My background is eclectic. I started out in music. I trained as a classical musician, poured myself into theory, technique, (eight hours/day) practicing, and performance, and we all know how that turned out. Devastated and my body broken. Failing me in multiple ways. When I could no longer sustain a musical career due to both physical and mental health challenges, my world was shattered. Music was my identity. Playing felt transcendent. Without it, I felt I had no direction, no real life skills, no future. That kind of loss leaves a mark, one I’m still grieving today.

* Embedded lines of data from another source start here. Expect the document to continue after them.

/-- R228, R232: a scalar operation of layout CR reads sa and sb at the start of the issue cycle and writes sd after its latency (MUL 3 cycles, the
others 1). Completes: add, sub, and, or, xor, shl, shr, sar, mul, mins, maxs. -/
def Obligations.ScalarRegisterSlots : Prop :=
  ∀ (s t : State) (img cell ecc : Nat) (x : Image) (r : Run) (c : Cell),
    let w := slotC (c.bundle c.base.seq.pc)
    let p := c.base.rs (bits w 16 5)
    let q := c.base.rs (bits w 11 5)
    let ready (op : Nat) : Prop := SlotReady s img cell ecc [] 0 op x r t c
    let puts (lat val : Nat) : State :=
      slotDone t img cell 0 (issue c.cur (cellEnv t x r cell c []) lat 3 (.s (bits w 21 5) (ones 64)) (val % 2 ^ 64) false) []
    bEn (c.bundle c.base.seq.pc) 0 = true → c.base.seq.rep = 0 → p.tag = false → q.tag = false →
    (ready 0x01 → exec (.add img cell ecc) s = .next (puts 1 (p.val + q.val))) ∧
    (ready 0x02 → exec (.sub img cell ecc) s = .next (puts 1 (p.val + (2 ^ 64 - q.val)))) ∧
    (ready 0x03 → exec (.and img cell ecc) s = .next (puts 1 (p.val &&& q.val))) ∧
    (ready 0x04 → exec (.or img cell ecc) s = .next (puts 1 (p.val ||| q.val))) ∧
    (ready 0x05 → exec (.xor img cell ecc) s = .next (puts 1 (p.val ^^^ q.val))) ∧
    (ready 0x06 → exec (.shl img cell ecc) s = .next (puts 1 (p.val * 2 ^ (q.val % 64)))) ∧
    (ready 0x07 → exec (.shr img cell ecc) s = .next (puts 1 (p.val / 2 ^ (q.val % 64)))) ∧
    (ready 0x08 → exec (.sar img cell ecc) s = .next (puts 1 (ux 64 (sx 64 p.val / (2 ^ (q.val % 64) : Nat))))) ∧
    (ready 0x09 → exec (.mul img cell ecc) s = .next (puts 3 (p.val * q.val))) ∧
    (ready 0x0A → exec (.mins img cell ecc) s = .next (puts 1 (if sx 64 p.val ≤ sx 64 q.val then p.val else q.val))) ∧
    (ready 0x0B → exec (.maxs img cell ecc) s = .next (puts 1 (if sx 64 p.val ≥ sx 64 q.val then p.val else q.val)))

/-- R225, R232–R235: the C slot's operations with an immediate, its loads of 16 bits, STSEL, and LOOP, JUMP, CNOP and STOP, which act on the order of
issue at the end of the cycle alone. Completes: stop, cnop, addi, andi, ori, ldi0, ldi1, ldi2, ldi3, loop, jump, stsel. -/
def Obligations.ScalarOtherSlots : Prop :=
  ∀ (s t : State) (img cell ecc : Nat) (x : Image) (r : Run) (c : Cell),
    let b := c.bundle c.base.seq.pc
    let w := slotC b
    let p := c.base.rs (bits w 16 5)
    let v := cellEnv t x r cell c []
    let ready (op : Nat) : Prop := SlotReady s img cell ecc [] 0 op x r t c
    let puts (val : Nat) : State := slotDone t img cell 0 (issue c.cur v 1 3 (.s (bits w 21 5) (ones 64)) (val % 2 ^ 64) false) []
    let part (n : Nat) : State :=
      slotDone t img cell 0 (issue c.cur v 1 3 (.s (bits w 21 5) (ones 16 * 2 ^ (16 * n))) (bits w 0 16 * 2 ^ (16 * n)) false) []
    (bEn b 0 = true → c.base.seq.rep = 0 → p.tag = false →
      (ready 0x10 → exec (.addi img cell ecc) s = .next (puts (p.val + ux 64 (sx 16 (bits w 0 16))))) ∧
      (ready 0x11 → exec (.andi img cell ecc) s = .next (puts (p.val &&& bits w 0 16))) ∧
      (ready 0x12 → exec (.ori img cell ecc) s = .next (puts (p.val ||| bits w 0 16)))) ∧
    (bEn b 0 = true → c.base.seq.rep = 0 →
      (ready 0x13 → exec (.ldi0 img cell ecc) s = .next (part 0)) ∧
      (ready 0x14 → exec (.ldi1 img cell ecc) s = .next (part 1)) ∧
      (ready 0x15 → exec (.ldi2 img cell ecc) s = .next (part 2)) ∧
      (ready 0x16 → exec (.ldi3 img cell ecc) s = .next (part 3)) ∧
      (ready 0x20 → loopOk c.base.seq b = true → exec (.loop img cell ecc) s = .next (slotDone t img cell 0 c.cur [])) ∧
      (ready 0x21 → jumpOk c.base.seq b (c.bundle (c.base.seq.pc + 1)) = true →
        exec (.jump img cell ecc) s = .next (slotDone t img cell 0 c.cur [])) ∧
      (ready 0x22 → exec (.stsel img cell ecc) s = .next (slotDone t img cell 0 (issue c.cur v 1 3 .set (bits w 0 4) false) []))) ∧
    (ready 0 → exec (.cnop img cell ecc) s = .next (slotDone t img cell 0 c.cur [])) ∧
    (SlotReady s img cell ecc [] 4 0 x r t c → exec (.stop img cell ecc) s = .next (slotDone t img cell 4 c.cur []))

/-- R236, R237: the M slot clears, reads and writes accumulators, and MMA adds its products to every element, saturating in the integer formats and
rounding one exact sum once in the others. Completes: mnop, mma, mclr, mrd, mwr. -/
def Obligations.MatrixSlots : Prop :=
  ∀ (s t : State) (img cell ecc : Nat) (x : Image) (r : Run) (c : Cell),
    let w := slotM (c.bundle c.base.seq.pc)
    let v := cellEnv t x r cell c []
    let a := bits w 24 3
    let p := c.base.rv (bits w 19 5)
    let row := 2 * ((bits w 15 4 + c.base.seq.rep) % 16)
    let ready (op : Nat) : Prop := SlotReady s img cell ecc [] 3 op x r t c
    let done (k : Machine.Core) : State := slotDone t img cell 3 k []
    (ready 0 → exec (.mnop img cell ecc) s = .next (done c.cur)) ∧
    (ready 2 → exec (.mclr img cell ecc) s = .next (done (accWrite c.cur v a accZero))) ∧
    (ready 3 → exec (.mrd img cell ecc) s =
      let y := (mget c.base.accSeen a).getD accZero
      .next (done (issue c.cur v 2 0 (.v (bits w 19 5) (ones 2048)) (ofLanes (fun i => y.at_ (row + i / 32) (i % 32))) y.tag))) ∧
    (ready 4 → exec (.mwr img cell ecc) s =
      let el := (List.range 1024).map (fun n => if n / 64 = row / 2 then laneOf p.val (n % 64) else (c.cur.ac a).at_ (n / 32) (n % 32))
      .next (done (accWrite c.cur v a ⟨some (w.testBit 1), el, (c.cur.ac a).tag || p.tag⟩))) ∧
    (ready 1 →
      let q := c.base.rv (bits w 11 5)
      let f := bits w 4 4
      let acc := if w.testBit 1 then accZero else c.cur.ac a
      let sa := bits p.val (256 * ((bits w 16 3 + v.n) % 8)) 256
      let sb := bits q.val (256 * ((bits w 8 3 + v.n) % 8)) 256
      let pairs (n : Nat) := mmaPairs f (bits w 2 2) (n / 32) (n % 32)
      p.tag = false → q.tag = false → acc.tag = false → (acc.kind = none ∨ acc.kind = some (!(intFmt f))) →
      (intFmt f = true → exec (.mma img cell ecc) s =
        let el := (List.range 1024).map (fun n => mmaIntEl f sa sb (acc.at_ (n / 32) (n % 32)) (pairs n))
        .next (done (count (accWrite c.cur v a ⟨some false, el.map (·.1), false⟩) c.base.sel (satCount (sumNat (el.map (·.2))))))) ∧
      (intFmt f = false → exec (.mma img cell ecc) s =
        let el := (List.range 1024).map (fun n => mmaF32El f sa sb (acc.at_ (n / 32) (n % 32)) (pairs n))
        .next (done (accWrite c.cur v a ⟨some true, el, false⟩))))

/-- R238: a lane operation reads its vector registers at the start of the issue cycle and writes, after its latency, the lanes of vd that its
predicate names. Completes: vnop, vadd, vsub, vmul, vfma, vfnma, vmin, vmax, viadd, visub, vimul, vand, vor, vxor, vshl, vshr. -/
def Obligations.LaneSlots : Prop :=
  ∀ (s t : State) (img cell ecc : Nat) (x : Image) (r : Run) (c : Cell),
    let w := slotV (c.bundle c.base.seq.pc)
    let p := c.base.rv (bits w 16 5)
    let q := c.base.rv (bits w 11 5)
    let z := c.base.rv (bits w 6 5)
    let m := c.base.rp (bits w 3 3)
    let ready (op : Nat) : Prop := SlotReady s img cell ecc [] 2 op x r t c
    let lanes (lat : Nat) (f : Nat → Nat → Nat → Nat) : State :=
      slotDone t img cell 2 (issue c.cur (cellEnv t x r cell c []) lat 1 (.v (bits w 21 5) (laneMask m.val))
        (ofLanes (fun i => f (laneOf p.val i) (laneOf q.val i) (laneOf z.val i))) false) []
    (ready 0 → exec (.vnop img cell ecc) s = .next (slotDone t img cell 2 c.cur [])) ∧
    (p.tag = false → q.tag = false → m.tag = false →
      (ready 0x01 → exec (.vadd img cell ecc) s = .next (lanes 4 (fun a b _ => f32Add a b % 2 ^ 32))) ∧
      (ready 0x02 → exec (.vsub img cell ecc) s = .next (lanes 4 (fun a b _ => f32Sub a b % 2 ^ 32))) ∧
      (ready 0x03 → exec (.vmul img cell ecc) s = .next (lanes 4 (fun a b _ => f32Mul a b % 2 ^ 32))) ∧
      (ready 0x06 → exec (.vmin img cell ecc) s = .next (lanes 2 (fun a b _ => f32Min a b % 2 ^ 32))) ∧
      (ready 0x07 → exec (.vmax img cell ecc) s = .next (lanes 2 (fun a b _ => f32Max a b % 2 ^ 32))) ∧
      (ready 0x10 → exec (.viadd img cell ecc) s = .next (lanes 2 (fun a b _ => (a + b) % 2 ^ 32))) ∧
      (ready 0x11 → exec (.visub img cell ecc) s = .next (lanes 2 (fun a b _ => (a + (2 ^ 32 - b)) % 2 ^ 32))) ∧
      (ready 0x12 → exec (.vimul img cell ecc) s = .next (lanes 4 (fun a b _ => a * b % 2 ^ 32))) ∧
      (ready 0x13 → exec (.vand img cell ecc) s = .next (lanes 2 (fun a b _ => (a &&& b) % 2 ^ 32))) ∧
      (ready 0x14 → exec (.vor img cell ecc) s = .next (lanes 2 (fun a b _ => (a ||| b) % 2 ^ 32))) ∧
      (ready 0x15 → exec (.vxor img cell ecc) s = .next (lanes 2 (fun a b _ => (a ^^^ b) % 2 ^ 32))) ∧
      (ready 0x16 → exec (.vshl img cell ecc) s = .next (lanes 2 (fun a b _ => a * 2 ^ (b % 32) % 2 ^ 32))) ∧
      (ready 0x17 → exec (.vshr img cell ecc) s =
        .next (lanes 2 (fun a b _ => (if w.testBit 0 then ux 32 (sx 32 a / (2 ^ (b % 32) : Nat)) else a / 2 ^ (b % 32)) % 2 ^ 32))) ∧
      (z.tag = false →
        (ready 0x04 → exec (.vfma img cell ecc) s = .next (lanes 4 f32Fma)) ∧
        (ready 0x05 → exec (.vfnma img cell ecc) s = .next (lanes 4 f32Fnma))))

/-- R238: comparisons into a predicate register, selection, broadcast, moves between the scalar, predicate and vector registers, and rotation. A
poisoned operand faults a comparison and poisons what the others write (R217). Completes: vcmp, vsel, vbc, vget, vput, vrot, pset, pget. -/
def Obligations.LaneMoveSlots : Prop :=
  ∀ (s t : State) (img cell ecc : Nat) (x : Image) (r : Run) (c : Cell),
    let w := slotV (c.bundle c.base.seq.pc)
    let p := c.base.rv (bits w 16 5)
    let q := c.base.rv (bits w 11 5)
    let sa := c.base.rs (bits w 16 5)
    let m := c.base.rp (bits w 3 3)
    let n := 2 * bits w 11 5 + w % 2
    let ready (op : Nat) : Prop := SlotReady s img cell ecc [] 2 op x r t c
    let puts (lat : Nat) (d : WTarget) (val : Nat) (tag : Bool) : State :=
      slotDone t img cell 2 (issue c.cur (cellEnv t x r cell c []) lat 1 d val tag) []
    (p.tag = false → q.tag = false → m.tag = false → ready 0x08 → exec (.vcmp img cell ecc) s =
      .next (puts 2 (.p (bits w 21 3) m.val) (maskOf 64 (fun i => vCond (bits w 0 3) (laneOf p.val i) (laneOf q.val i))) false)) ∧
    (ready 0x18 → exec (.vsel img cell ecc) s = .next (puts 2 (.v (bits w 21 5) (ones 2048))
      (ofLanes (fun i => if m.val.testBit i then laneOf p.val i else laneOf q.val i)) (p.tag || q.tag))) ∧
    (ready 0x19 → exec (.vbc img cell ecc) s =
      .next (puts 2 (.v (bits w 21 5) (laneMask m.val)) (ofLanes (fun _ => sa.val % 2 ^ 32)) sa.tag)) ∧
    (ready 0x1A → exec (.vget img cell ecc) s = .next (puts 2 (.s (bits w 21 5) (ones 64)) (laneOf p.val n) p.tag)) ∧
    (ready 0x1B → exec (.vput img cell ecc) s =
      .next (puts 2 (.v (bits w 21 5) (ones 32 * 2 ^ (32 * n))) ((sa.val % 2 ^ 32) * 2 ^ (32 * n)) sa.tag)) ∧
    (ready 0x1C → exec (.vrot img cell ecc) s =
      .next (puts 2 (.v (bits w 21 5) (laneMask m.val)) (ofLanes (fun i => laneOf p.val ((i + bits w 11 5) % 64))) p.tag)) ∧
    (ready 0x1D → exec (.pset img cell ecc) s = .next (puts 1 (.p (bits w 21 3) (ones 64)) sa.val sa.tag)) ∧
    (ready 0x1E → exec (.pget img cell ecc) s =
      let y := c.base.rp (bits w 16 3)
      .next (puts 1 (.s (bits w 21 5) (ones 64)) y.val y.tag))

I never planned to go into marketing. I had no degree in it, no training. But after music fell apart, I needed something—anything—that made me feel useful. I said yes to a part-time box office job at a local theatre company, where a conversation with the head of the company led to him creating a job for me in the marketing department. I learned as I went, and due to success with everything I took on, I eventually grew into a leadership role as director of the department. But through it all, I was active in my disorders. I wasn’t eating, was severely depressed and drinking nightly. I lost jobs. I left jobs. I lost friends. I went to treatment more times than I can count, stuck in the treatment cycle for over a decade. I engaged in life-threatening behaviors on a nightly basis. I was barely surviving.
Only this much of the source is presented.